In de
architectuurgeschiedenis
neemt de
tempel,
zoals de
oude Grieken
deze bouwden, een belangrijke plaats in.
Het is haast onbegrijpelijk dat zelfs de versieringen, die de bouwmeesters
duizenden jaren geleden ontwierpen om 'onvolkomenheden' in de constructie te verbergen,
nog een eeuw geleden algemeen toegepast werden om een gebouw status te verlenen.

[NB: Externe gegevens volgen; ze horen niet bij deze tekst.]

/-- A fresh copy request (R233 to R243), or, of a gather, its first row: whether it is issued then. `idx` is empty but for
CP.GATH and CP.SCAT. -/
def freshRequest (kind : CpKind) (d : BitVec 5) (loc : CpLoc) (hd : Option (BitVec 4 × Handle)) (lbase : Nat)
    (idx : List Nat) : M Bool := do
  let ox0 ← rox 0
  let ox1 ← rox 1
  let ox2 ← rox 2
  let ox3 ← rox 3
  let ox4 ← rox 4
  let me ← whoNow
  let base : VA := ox0.setWidth 56
  let pitch : Int := (ox1.extractLsb' 32 32).toInt
  let most := bits ox1 31 16
  let len := bits ox1 15 0 + 1
  let (first, hit) ← firstPage kind base
  let s ← ask
  let cl := clusterOf s.core
  let die := dieOf s.core
  let fmt := (first.map (·.2)).getD 0
  let pa := (first.map (·.1)).getD 0
  let lat := (first.map fun p => memClass cl p.1).getD 640
  let peer := match placeOf pa with | .peer n _ => some n | _ => none
  let indexed := kind = .gath || kind = .scat
  let rows := if indexed then bits ox3 20 16 else most + 1
  let weight := match loc with | .weight _ => true | _ => false
  let rowLen := if fmt = 0 then len else 4 * len
  let dp := bits ox2 31 16
  let lp := if weight || dp = 0 then rowLen else dp
  let entry := peerEntry s die (peer.getD 0)
  let bad := badRequest kind loc lbase rows rowLen lp len ox2 ox3 ||
    (peer.isSome && badPeerJob kind pitch len (rows * rowLen) (pa % 0x1000000000) ox4 entry)
  let h := (hd.map (·.2)).getD Handle.reset
  let extent := (rows - 1) * lp + rowLen
  let slots := if hd.isSome && !bad then ceilDiv extent (max 1 h.slot) else 0
  match hd with
  | some (n, h) => do
    trapIf (!bad && (extent % max 1 h.slot ≠ 0 || decide (h.cnt < slots))) 0x11 (handleVal n 0x100)
    waitFree n h slots
  | none => pure ()
  let total := if bad then 0 else rows * rowLen
  waitUntil (bad || !localHeld s loc h lbase rows rowLen lp slots)
  waitUntil (!atomicsOut s)
  let seq ← fresh
  let nosrc := idx.take rows |>.filter fun x => decide (most < x)
  let j : Job := {
    id := 0, seq := seq, who := me, kind := kind, loc := loc, d := d, lbase := lbase, rowLen := rowLen, pitch := lp,
    rows := rows, ox2 := if weight then ox2 &&& ~~~0x10#64 else ox2, ox4 := ox4, fill := ox3.extractLsb' 0 8, fmt := fmt,
    lat := lat, cost := lat + ceilDiv total 64 + 4 * rows,
    state := if bad then 3 else 0, err := if bad then 5 else 0, flags := 0,
    oor := if kind = .scat && !bad then BitVec.ofNat 16 nosrc.length else 0,
    fault := 0, promise := 0, issued := now s,
    loaded := decide ((getDie s die).clock < 2400) || !hit ||
      (kind = .gath && (idx.take rows).any fun x => x ≤ most &&
        (rowPages len fmt (rowAt base pitch x)).any fun va => (tlbHit (getCluster s cl) me.asid va).isNone),
    issuing := kind = .gath && !bad, queued := if kind = .gath then 0 else rows, retired := false, stopping := false,
    todo := [], flying := [], left := 0, hcfg := if bad then 0 else h.cfg,
    hFirst := (h.cptr.toNat + h.filled.toNat + h.pend.toNat) % max 1 h.cnt, hDone := 0,
    hLeft := if hd.isSome then slotNeeds rows rowLen lp h.slot slots else [],
    wimage := [], wbegun := false, peer := if bad then none else peer,
    chunks := if !bad && peer.isSome && kind = .put && isGroupPeer entry then
        (List.range (total / chunkSize entry)).map (· + pa % 0x1000000000 / chunkSize entry) else [], worked := [] }
  let err : BitVec 8 := if fmt ≠ 0 && (kind = .red || weight ||
      (fmt = 4 && (base.toNat % 64 ≠ 0 || pitch % 64 ≠ 0 || len % 8 ≠ 0))) then 6 else 0
  if bad then do
    takeEntry
    update fun s => enqueueJob s cl j
    if kind = .gath then do
      wox 6 0
      wox 7 0
    else pure ()
    pure true
  else if kind = .gath then do
    takeEntry
    update fun s => enqueueJob s cl j
    gatherUnit j (hd.map (·.1)) err base pitch idx most 0
    gatherNext seq rows 0
  else do
    post total j.cc
    match hd with
    | some (n, h) => modCur (setHandle n (h.reserve slots))
    | none => pure ()
    let todo := if peer.isSome then peerPieces total base
      else if kind = .scat then (List.range rows).flatMap fun r =>
        rowPieces j err r (if most < idx.getD r 0 then none else some (rowAt base pitch (idx.getD r 0)))
      else (List.range rows).flatMap fun r => rowPieces j err r (some (rowAt base pitch r))
    takeEntry
    update fun s => enqueueJob s cl { j with todo := todo, left := total }
    pure true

Om de ruimte tussen de balken aan het zicht te onttrekken, kreeg het
hoofdgestel
van een
Griekse of Romeinse tempel
metopen.
Onder de bolle pannen, die de opstaande randen van de vlakke tegulae bedekten,
werden aan de dakvoet
antefixen
geschoven.
Om de moeilijke aansluiting van de dakbedekking op de hoeken en het nokeinde te camoufleren,
werden akroterieën ontworpen.
De akroterie is een versiering, meestal in de vorm van een
palmet
of
griffioen,
die op de top van het
fronton
en de beide hoeken geplaatst is. Dit geeft de tempel zijn karakteristieke
silhouet.
Of beter: 'gaf', want dergelijke sierelementen waren erg kwetsbaar en anders
werden ze wel geroofd door de quasi-archeologen uit vroeger eeuwen.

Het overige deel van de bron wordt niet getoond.